Clue #2: 90% of advertisers buy digital media along with traditional media in campaigns.
Finally, the surveys found that when advertisers rated the effectiveness of each form of media that they were buying, and when we lumped all forms of digital media together and all forms of traditional media together, the rating was the same for both.
Clue #3: Digital advertising is commoditized. Virtually all traditional media companies are selling it.
Put all of that together, and it becomes clear that advertisers want to buy from a company that can sell them a package of traditional media and the digital media products that they crave.
That really shouldn’t be news to anyone. Pretty much everybody would agree with that statement.
So why, then, did we find this statistic in the latest benchmarking report: On average, 25% of a radio station’s customers are buying digital products from the station. Conversely, nearly all radio buyers (97%) who were surveyed said they were buying some form of digital advertising.
That’s another set of statistics that we need to let sink in. Virtually all radio buyers are buying digital, yet 75% of the average station’s customers aren’t buying digital from the station. Wow.
I’m betting that a lot of stations don’t know what percentage of their radio buyers are buying digital from them. It should be easy to figure out. I’m also betting that stations don’t know how many advertisers in their markets are not buying from their station. Generally, it’s probably north of 80%.
And therein lies the opportunity. Radio is a fantastic driver of digital action, as proven by the software programs that link an advertiser’s website traffic to its radio schedule. A spot airs, traffic rises. Simple as that. You won’t see the same from billboards, newspaper ads, or direct mail. Radio combined with digital is one of the clearest marketing examples I’ve seen where 1+1=3.
Advertisers are looking for a friendly, knowledgeable media company to help them with their marketing. They aren’t looking to buy just radio, or TV, or email marketing, or billboards. They’re looking for help navigating what has become a very confusing marketing landscape. The sales rep who goes in pitching radio (or TV or outdoor for that matter) as being bigger and better than any other type of media will suffer the same fate as a suitor who does all the talking on the first date.

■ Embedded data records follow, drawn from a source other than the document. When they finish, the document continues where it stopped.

/-- Universes of lower number that share a network port leave first (R318). -/
def State.univFirst (s : State) (w : Twin) (f : FrameAcct) (key : Nat) : Bool :=
  if key < 128 ∨ s.outDest w (key - 128) ≠ 1 then true
  else (s.outs w).all (fun u => decide (key ≤ 128 + u) || decide (s.outDest w u ≠ 1) || f.settled.contains (128 + u) ||
    !(s.outPorts w u).any (fun n => (s.outPorts w (key - 128)).contains n))

/-- Replaces entries of a twin's image. -/
def putEntries (w : Twin) (l : List ((Nat × Nat × Nat) × List Byte)) (s : State) : State :=
  l.foldl (fun x e => x.wrBytes (entryAddr w e.1.1 e.1.2.1 e.1.2.2) e.2) s

/-- The bytes of entries of a twin's image. -/
def State.getEntries (s : State) (w : Twin) (l : List (Nat × Nat × Nat)) : List ((Nat × Nat × Nat) × List Byte) :=
  l.map (fun e => (e, s.entBytes w e.1 e.2.1 e.2.2 0 (entrySize e.1 e.2.1)))

/-- Work for frame `k` goes on under the entries that a graft has replaced, when `k` comes before its tick (Table 4-23, R217). -/
def onOldTables (w : Twin) (k : Nat) (f : State → State) (s : State) : State :=
  let old := (s.tw w).oldEnts
  if old = [] ∨ k = (s.tw w).oldTick then f s
  else putEntries w (s.getEntries w (old.map (·.1))) (f (putEntries w old s))

/-- The state with the tables that frame `k` was computed with (R217). -/
def State.asOf (s : State) (w : Twin) (k : Nat) : State :=
  let old := (s.tw w).oldEnts
  if old = [] ∨ k = (s.tw w).oldTick then s else putEntries w old s

/-- A port whose personality changes between 1 and 2 to 4 is at electrical idle for 10 µs from the latch (R538). -/
def turnPort (p a b : Nat) (s : State) : State :=
  if (a = 1 ∧ 2 ≤ b) ∨ (2 ≤ a ∧ b = 1) then
    { s with dev := { s.dev with turning := s.dev.turning.filter (fun e => decide (e.1 ≠ p)) ++ [(p, s.now + 10000)] } }
  else s

/-- A port's personality differs from `a`, the one it had (R280): what it was stops, and what it is starts afresh and in full. -/
def portSwitched (w : Twin) (p a : Nat) (s : State) : State :=
  if s.personality w p = a then s
  else
    let s1 := if a = 1 then setPrnState w p 0 (s.setStrand w p Strand.reset) else s
    let s2 := if a = 2 then showDmx w p (s1.setDmx w p DmxPort.reset) else s1
    let s3 := turnPort p a (s.personality w p) (s2.modTw w (fun t => { t with emitted := t.emitted.filter (fun e => e.1 ≠ p) }))
    { s3 with fullDue := s3.fullDue ||| BitVec.ofNat 128 (2 ^ p) }

/-- A frame of the twin is still to be latched. -/
def State.latchOpen (s : State) (w : Twin) : Bool := (s.tw w).frames.any (fun f => f.latchRaw.isNone)

/-- The entries that a graft replaced are done with: the ports whose personality they changed start in the new one. -/
def dropOld (w : Twin) (s : State) : State :=
  let old := (s.tw w).oldEnts
  let s1 := s.modTw w (fun t => { t with oldEnts := [] })
  old.foldl (fun x e => if e.1.1 = 6 then portSwitched w e.1.2.2 (byteAt e.2 0) x else x) s1

/-- One slice of frame `k` in one computing twin at S. Nothing reaches a strand port in HOLD or SAFE (R69). -/
def emitSlice (k key start : Nat) (w : Twin) (s : State) : State :=
  match s.frame w k with
  | none => s
  | some f =>
    match s.slicePort w key with
    | none => univEmit w f (key - 128) start s
    | some p =>
      if s.portHeld then
        (settleKey w k key (s.complete w f key && s.changed w f key) s).modFrame w k (fun a => { a with holdPorts := a.holdPorts ++ [p] })
      else match s.personality w p with
        | 0 => settleKey w k key false s
        | 1 => prnEmit w f p start (s.latchAt f - 20000) s
        | _ => wireEmit w f p key start s

/-- One slice of frame `k` in one computing twin, under the tables of that frame. -/
def emitOne (k key start : Nat) (w : Twin) (s : State) : State := onOldTables w k (emitSlice k key start w) s

/-- One slice of frame `k` in both twins; a forced full frame has then been used (R280). -/
def emitKey (k key start : Nat) (s : State) : State :=
  let s1 := s.each s.computes (emitOne k key start)
  if key < 128 then { s1 with fullDue := s1.fullDue &&& ~~~BitVec.ofNat 128 (2 ^ key) } else s1

/-- The twin whose accounts decide: the ACTIVE one, or the first that computes. -/
def State.ledger (s : State) : Option Twin :=
  s.active.orElse (fun _ => twins.find? s.computes)

/-- The oldest frame in which a slice waits for its emission and may leave, with its S. -/
def State.emitDue (s : State) (key : Nat) : Option (Nat × Nat) :=
  s.ledger.bind (fun w => (s.tw w).frames.findSome? (fun f =>
    let v := s.asOf w f.k
    if f.settled.contains key || !v.hasSlice w key || !v.univFirst w f key then none
    else (v.emitAt w f key).map (fun x => (f.k, x))))

/-- Every slice of frame `k` that is still to be decided, in ascending order: after the deadline each has its S. -/
def settleFrame (k : Nat) (s : State) : State :=
  match s.ledger with
  | none => s
  | some w =>
    ((s.asOf w k).sliceKeys w).foldl (fun x key =>
      match x.frame w k with
      | some f => if f.settled.contains key then x else
          (match (x.asOf w k).emitAt w f key with
            | some start => emitKey k key start x
            | none => x)
      | none => x) s

/-! ### The latch -/

/-- The frame whose latch is due: its tick interval has ended, and no latch has fallen since (R51). -/
def State.latchDue (s : State) : Option Nat :=
  if s.tg.ran && decide ((s.tg.latchK + 1) % 2 ^ 32 = s.tg.cur.k) then some s.tg.latchK else none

There’s an opportunity here for the radio industry, and it’s a big one. Imagine that most of your customers are buying a product that you’re selling, but they’re not buying it from you. Imagine that they’re probably spending at least twice as much money on that product as they are on broadcast spots. (Our survey of 1,175 radio buyers shows an average annual expenditure of $27,871 on radio advertising and $65,295 on digital advertising.) There’s an opportunity if I ever saw one.
Conversely, for buyers, imagine that you’re buying digital products from an SEO (search engine optimization) company or someone selling audience-extension banners across multiple websites. Doesn’t it make sense to dovetail the campaign with all marketing, and doesn’t it make sense to use radio as the megaphone to any digitally-focused campaign?
Sure, it’s an opportunity. But I actually prefer that the radio industry see all of this as a threat. Opportunities are optional, threats spur action. Getting threat-motivated will require looking at the cold, hard facts in a dispassionate way. It will require looking at some fact that might be a bit scary, too. And all of that will take time.
Answer: The ones being cut are those looking for shortcuts to the process.